Maka saya kira kita perlu membangun suatu cara pandang baru terhadap realitas Indonesia, justru untuk melihat secara obyektif namun kritis proporsional dengan ukuran-ukuran yang masuk akal dan menyusun jawaban atas tantangan-tantangan yang membumi. Bahwa kita tidak bisa mengisolasi diri dan eksklusif itu benar tetapi perspektif yang adil diperlukan untuk memperkuat jawaban-jawaban yang kontekstual.

Agama dalam Pengalaman Sejarah Nusantara

Jelas bahwa konsep Moderasi Beragama menempatkan agama sebagai suatu yang penting untuk tidak dikatakan sebagai inti (core) dalam kehidupan sosial politik atau bermasyarakat dan bernegara.
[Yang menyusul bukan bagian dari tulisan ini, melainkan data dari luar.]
-- ==== Sys2Proof/Machine/Operands.lean ====
section
/-! DEFINITION. Operand forms and the issue of one instruction: reading and writing registers, the
checks of R26, R28 and R38 in the order of R436, and the commit of a completed instruction. -/

namespace Sys2Proof.Machine
open Sys2Proof

abbrev Result := Host.Outcome State Fault Refusal

/-! ### Scalar registers (R29, R30) -/

/-- `x`n; `x0` reads 0. -/
def Swath.xr (w : Swath) (n : BitVec 6) : W64 := if n = 0 then 0 else mgetD w.regs.x n.toNat 0

/-- Write `x`n; a write to `x0` is discarded. -/
def Swath.setX (w : Swath) (n : Nat) (v : W64) : Swath :=
  if n = 0 then w else { w with regs := { w.regs with x := mput w.regs.x n v } }

def Swath.setXs (w : Swath) (l : List (Nat × W64)) : Swath := l.foldl (fun w (n, v) => w.setX n v) w

/-- The pair `x`n, `x`n+1, n even. -/
def Swath.xpair (w : Swath) (n : BitVec 5) : W64 × W64 :=
  (w.xr (n ++ 0#1), w.xr (n ++ 1#1))

def Swath.addFlags (w : Swath) (f : Flags) : Swath :=
  { w with regs := { w.regs with flags := w.regs.flags ||| f } }

/-! ### The scoreboard and the region check (R26, R28) -/

/-- `x0` and `k0`, to which nothing is ever written (R29). -/
def RegName.hardwired : RegName → Bool
  | .x n => n == 0
  | .k n => n == 0
  | _ => false

/-- A register that the region check exempts: `x0`, `k0`, and what is no `x`, `v`, `k` or `w`. -/
def RegName.exempt : RegName → Bool
  | .sr _ => true
  | r => r.hardwired

/-- `STALL_SHORT`: a register read still lacks issue slots of a fixed-latency result. -/
def stallShort (chk : BitVec 2) (sb : List Need) (reads : List RegName) : Bool :=
  chk.getLsbD 0 && sb.any (fun n => reads.contains n.reg)

/-- `REGION_WAR`: a register written was read in the region, or by the same instruction. -/
def regionWar (chk : BitVec 2) (rset writes : List RegName) : Bool :=
  chk.getLsbD 1 && writes.any (fun r => !r.exempt && rset.contains r)

/-- The needs after an instruction has issued (R45, R74). `whole`: it writes its registers in every lane
that a later instruction could read, so that nothing reads what an earlier one left there; a guarded
write leaves the earlier result in the other lanes, and its need with it. -/
def nextNeeds (sb : List Need) (stall : Nat) (writes : List RegName) (lat : Option Nat)
    (whole : Bool := true) : List Need :=
  let old := sb.filterMap (fun n =>
    if n.left ≤ 1 + stall || (whole && writes.contains n.reg) then none
    else some { n with left := n.left - (1 + stall) })
  match lat with
  | some l => if l ≤ stall then old
              else old ++ (writes.filter (fun r => !r.hardwired)).map
                (fun r => { reg := r, left := l - stall })
  | none => old

/-- Registers read, added to the region's set. -/
def addReads (rset reads : List RegName) : List RegName :=
  rset ++ reads.filter (fun r => !rset.contains r)

/-! ### Issuing a scalar instruction -/

/-- What the issue of a scalar instruction needs to know of its form. -/
structure SForm where
  stall : Nat
  /-- Bytes of the instruction: 8 for a LIT pair (R44). -/
  len : Nat := 4
  reads : List RegName := []
  writes : List RegName := []
  /-- The fixed latency of its results; none when it varies (R45). -/
  lat : Option Nat := none
  /-- Region-ending (R46, R144, R201). -/
  ends : Bool := false
  /-- Present on a pager core, and only there (R301, R236). -/
  onPager : Bool := true
  offPager : Bool := true
  /-- The class whose counter it raises; at 255 the instruction is not ready (R143). -/
  cls : Option Nat := none
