/-- End the fault of one requester with the terminal fault (R309, R382): each has its own VA. -/
def State.endRequester (s : State) (cause : BitVec 16) (q : Requester) : State :=
  match q with
  | .swath fid sw =>
    match s.field? fid, s.swathAt fid sw with
    | some f, some w =>
      match w.ctl.parked with
      | none => s
      | some p =>
        (s.updSwathAt fid sw (fun w => { w with ctl := { w.ctl with parked := none } })).terminal fid sw
          (f.parkRec sw p) (some p.spc)
    | _, _ => s
  | .chain fid sw uid =>
    match s.field? fid, s.swathAt fid sw with
    | some f, some w =>
      match w.eng.chains.find? (fun c => c.uid == uid) with
      | none => s
      | some c =>
        ((s.dropCopyRef fid sw uid).updSwathAt fid sw (fun w => w.dropChain uid)).terminal fid sw
          (f.engineRec sw w.ctl.level cause c.faultVa (w32 c.cur))
    | _, _ => s
  | .xfer fid sw uid =>
    match s.field? fid, s.swathAt fid sw with
    | some f, some w =>
      match w.eng.xfers.find? (fun c => c.uid == uid) with
      | none => s
      | some c =>
        (s.updSwathAt fid sw (fun w => w.dropXfer uid)).terminal fid sw
          (f.engineRec sw w.ctl.level cause c.faultVa 0xFFFFFFFF)
    | _, _ => s
  | .arena fid =>
    match s.field? fid with
    | some f =>
      let s := s.updField fid (fun f => { f with arena := false, saving := false })
      s.imageInvalid fid f f.firstSw
    | none => s
  | .line fid sw =>
    match s.field? fid with
    | some f =>
      (s.updSwathAt fid sw (fun w => { w with ctl := { w.ctl with lineWait := false } })).imageInvalid fid f sw
    | none => s
  | .slot uid => s.dropSlotWait uid
  | .ring c retry => s.endRing c retry cause
  | .exporting uid => s.refuseExport uid
  | .agent l =>
    if (mget s.claims l).isSome then
      match mget s.claims l with
      | some c =>
        { s.refuseLaunch (l / 48) c.ctx (c.words.getD 1 0 |>.setWidth 32) .launchInvalid with
            claims := mdel s.claims l }
      | none => s
    else s.agentFault l cause
  | .tolerant => s
  | .pfh => s

/-- The dequeued record of an index. -/
def State.dequeued (s : State) (die idx : Nat) : Option Service :=
  (mget s.pagers die).bind (fun p => p.recs.find? (fun r => r.st == .dequeued && r.idx == idx))

/-- Free a record; the oldest waiting record may enter the queue (R308). -/
def State.freeRec (s : State) (die idx : Nat) : State :=
  { s with pagers := mupd s.pagers die (fun p => { p with recs := p.recs.filter (fun r =>
      !(r.st == RecState.dequeued && r.idx == idx)) }) }.takeIn die

/-- COMPLETE with RETRY (R309). -/
def State.completeRetry (s : State) (die idx : Nat) : State :=
  match s.dequeued die idx with
  | none => s
  | some r =>
    let s := s.freeRec die idx
    if r.kind = 0 then r.reqs.foldl State.wake s else s

/-- COMPLETE with TERMINAL (R309). -/
def State.completeTerminal (s : State) (die idx : Nat) : State :=
  match s.dequeued die idx with
  | none => s
  | some r =>
    let s := s.freeRec die idx
    if r.kind = 0 then r.reqs.foldl (fun s q => s.endRequester r.cause q) s else s

/-- COMPLETE with BIND (R309): the unit of the record's VA, as `MAPFT` finds it in the record's context
through the die's own port. A walk that faults gives no status: RESULT stays, and the record stays
dequeued (notes/assumptions/129.md). -/
def State.completeBind (s : State) (die idx : Nat) : State :=
  match s.dequeued die idx with
  | none => s
  | some r =>
    if r.kind ≠ 0 then s.freeRec die idx
    else if r.cause ≠ Cause.firstTouch.code then s
    else
      match bindAt s (32 + die) r.ctx r.va.toNat with
      | .error _ => s
      | .ok (st, s) =>
        let s := { s with pagers := mupd s.pagers die (fun p => { p with result := st }) }
        if st ≤ 1 then s.completeRetry die idx else s

/-- COMPLETE with a reserved action: ignored for a fault, frees a record of another kind. -/
def State.completeReserved (s : State) (die idx : Nat) : State :=
  match s.dequeued die idx with
  | none => s
  | some r => if r.kind = 0 then s else s.freeRec die idx

/-! ### The pager window (R302) -/

def pwin : Nat := 0xF_0000_0000_0000

/-- A frame-map entry as the window shows it (R271). -/
def frameWord (e : Frame) : W64 :=
  let role := match e.role with
    | .direct => 0 | .cache => 1 | .reserve => 2 | .local_ => 3 | .retired => 4
  let st := match e.st with
    | .free => 0 | .filling => 1 | .clean => 2 | .dirty => 3 | .writeback => 4 | .shared => 5
    | .upgrading => 6
  w64 (role * 2 ^ 61 + st * 2 ^ 58 + e.count * 2 ^ 48 + e.unit % 2 ^ 36 * 2 ^ 12 + e.lease)

/-- A dword of a service record (R308). -/
def serviceWord (r : Service) (off : Nat) : W64 :=
  match off with
  | 0 =>
    w64 (r.cause.toNat + r.kind * 2 ^ 16 + b2n r.noLease * 2 ^ 18 + b2n r.merged * 2 ^ 19
      + r.lease * 2 ^ 20 + r.ctx * 2 ^ 32 + r.rq * 2 ^ 44)
  | 8 => r.va
  | 16 => w64 r.dpa
  | 24 => r.coords
  | 32 => w64 r.event
  | 40 => w64 r.seq
  | _ => 0

/-- A dword of a lease's entry (R303). -/
def leaseDword (l : Lease) (off : Nat) : W64 :=
  match off with
  | 0 => leaseWord l
  | 8 => w64 l.pbase
  | 16 => w64 l.dbase
  | _ => w64 (l.len + b2n l.safe * 2 ^ 35)

/-- The ROUTE masks of four nodes. -/
def routeWord (s : State) (i : Nat) : W64 :=
  (s.node (4 * i + 3)).route ++ (s.node (4 * i + 2)).route ++ (s.node (4 * i + 1)).route
    ++ (s.node (4 * i)).route

/-- A listed offset of the window. -/
def windowListed (off : Nat) : Bool :=
  off % 8 == 0 && (off ≤ 0x38 || (0x1_0000 ≤ off && off < 0x2_0000) || (0x2_0000 ≤ off && off < 0x4_0000)
    || (0x4_0000 ≤ off && off < 0x4_2000) || (0x100_0000 ≤ off && off < 0x100_0000 + 8 * framesPerDie))

/-- A read of the window of a die, but for DEQ. -/
def windowRead (s : State) (die off : Nat) : W64 :=
  match mget s.pagers die with
  | none => 0
  | some p =>
    if off = 0x10 then w64 p.result
    else if off = 0x18 then if die = 0 then s.ckpt else 0
    else if off = 0x20 then s.ckptStat
    else if off = 0x28 then s.time
    else if off = 0x30 then
      w64 (s.frames.filter (fun (f, e) =>
        f / framesPerDie == die && e.role == .reserve && e.st == .free)).length
    else if off = 0x38 then w64 p.mgrPort
    else if 0x1_0000 ≤ off && off < 0x2_0000 then
      match p.recs.find? (fun r => r.st != .waiting && r.idx == (off - 0x1_0000) / 64) with
      | some r => serviceWord r (off % 64)
      | none => 0
    else if 0x2_0000 ≤ off && off < 0x4_0000 then
      leaseDword (s.lease ((off - 0x2_0000) / 32)) (off % 32)
    else if 0x4_0000 ≤ off && off < 0x4_2000 then routeWord s ((off - 0x4_0000) / 8)
    else if 0x100_0000 ≤ off then frameWord (s.frame (die * framesPerDie + (off - 0x100_0000) / 8))
    else 0

/-- A ROLE write (R271, R313). -/
def State.writeRole (s : State) (f : Nat) (value : W64) : State :=
  let e := s.frame f
  let put (r : FrRole) : State :=
    if s.setsFixed && (e.role == .cache || r == .cache) && e.role != r then s
    else s.setFrame f { e with role := r, unit := 0, lease := 0 }
  if e.st != .free || (e.role == .retired && s.setsFixed) then s
  else match fld value 63 61 with
    | 0 => put .direct
    | 1 => put .cache
    | 2 => put .reserve
    | 4 => put .retired
    | _ => s

/-- The steps that a window write brings about; each is one event (R302). -/
def windowSteps (s : State) (die off : Nat) (v : W64) : List Pending :=
  if off = 8 then
    if fld v 63 20 ≠ 0 || fld v 15 10 ≠ 0 then [] else [.complete die (fld v 9 0) (fld v 19 16)]
  else if off = 0x18 then
    if die ≠ 0 then []
    else if bitAt v 12 then [.checkpoint (fld v 11 0) (bitAt v 13)]
    else [.windowWrite die off v]
  else if off = 0x38 then [.windowWrite die off v]
  else if 0x2_0000 ≤ off && off < 0x4_0000 then
    if off % 32 = 16 then [.dbase ((off - 0x2_0000) / 32) v] else []
  else if 0x4_0000 ≤ off && off < 0x4_2000 then
    (List.range 4).filterMap (fun j =>
      let n := 4 * ((off - 0x4_0000) / 8) + j
      let m := BitVec.ofNat 16 (fld v (16 * j + 15) (16 * j))
      if (s.node n).route = m then none else some (.route n m))
  else if 0x100_0000 ≤ off then [.role die ((off - 0x100_0000) / 8) v]
  else []

end Sys2Proof.Machine
end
Realitas ini bukan penyimpangan melainkan historis dalam kehidupan masyarakat Indonesia sejak jauh sebelum Indonesia itu sendiri ada. Saya kira ini berbeda dengan pengalaman dan cara berpikir Barat yang sekularistik sejauh ini sehingga akan sulit untuk tidak dikatakan sia-sia jika kita hendak mengidealkan Indonesia sama seperti ideal di Barat. Dan Barat sendiri kini sedang dilanda rasisme dan menguatnya gerakan far rigth-wing yang kian membahayakan yang tidak bisa dipisahkan dari realitas sekularisme itu sendiri. Masalahnya, bagaimana kita melakukan apresiasi dan kritik terhadap konsep Moderasi Beragama ini tanpa harus terjebak pada perspektif sekularisme yang tidak lagi relevan.

Bhinneka Tunggal Ika (BTI) sejauh yang saya tahu bermula dari konsep pencarian antar agama untuk menuntun masyarakat –juga konsep kekuasaan dalam kerajaan atau keraton– pada kehidupan harmoni di masa  Majapahit, yaitu bagaimana menyatukan Hindu-Budha pada saat itu sehingga tidak terjadi konflik dalam perubahan dan peralihan kekuasaan dari Budha ke Hindu dan sebaliknya. Dari sinilah julukan era Hindu-Budha, era sebelum Islam di Jawa dan bukan disebut era Hindu dan era Budha secara terpisah, itu terbentuk. Inti dari proses itu adalah menyatukan dua agama dalam “teologi” atau spiritual demi kehidupan masyarakat yang harmoni, yaitu menyatunya inti agama Hindu dan Buddha, antara Shiwa dan Budha dalam kalimat Ricklefs sebagai:  “One yet not one, two yet not two, different yet the same.” (Ricklefs, 1992: 664). Dan, dalam sebuah riset yang menarik mutakhir, julukan itu ternyata hingga sekarang masih dihayati oleh pemeluk kedua agama tersebut (Aghababian, 2015).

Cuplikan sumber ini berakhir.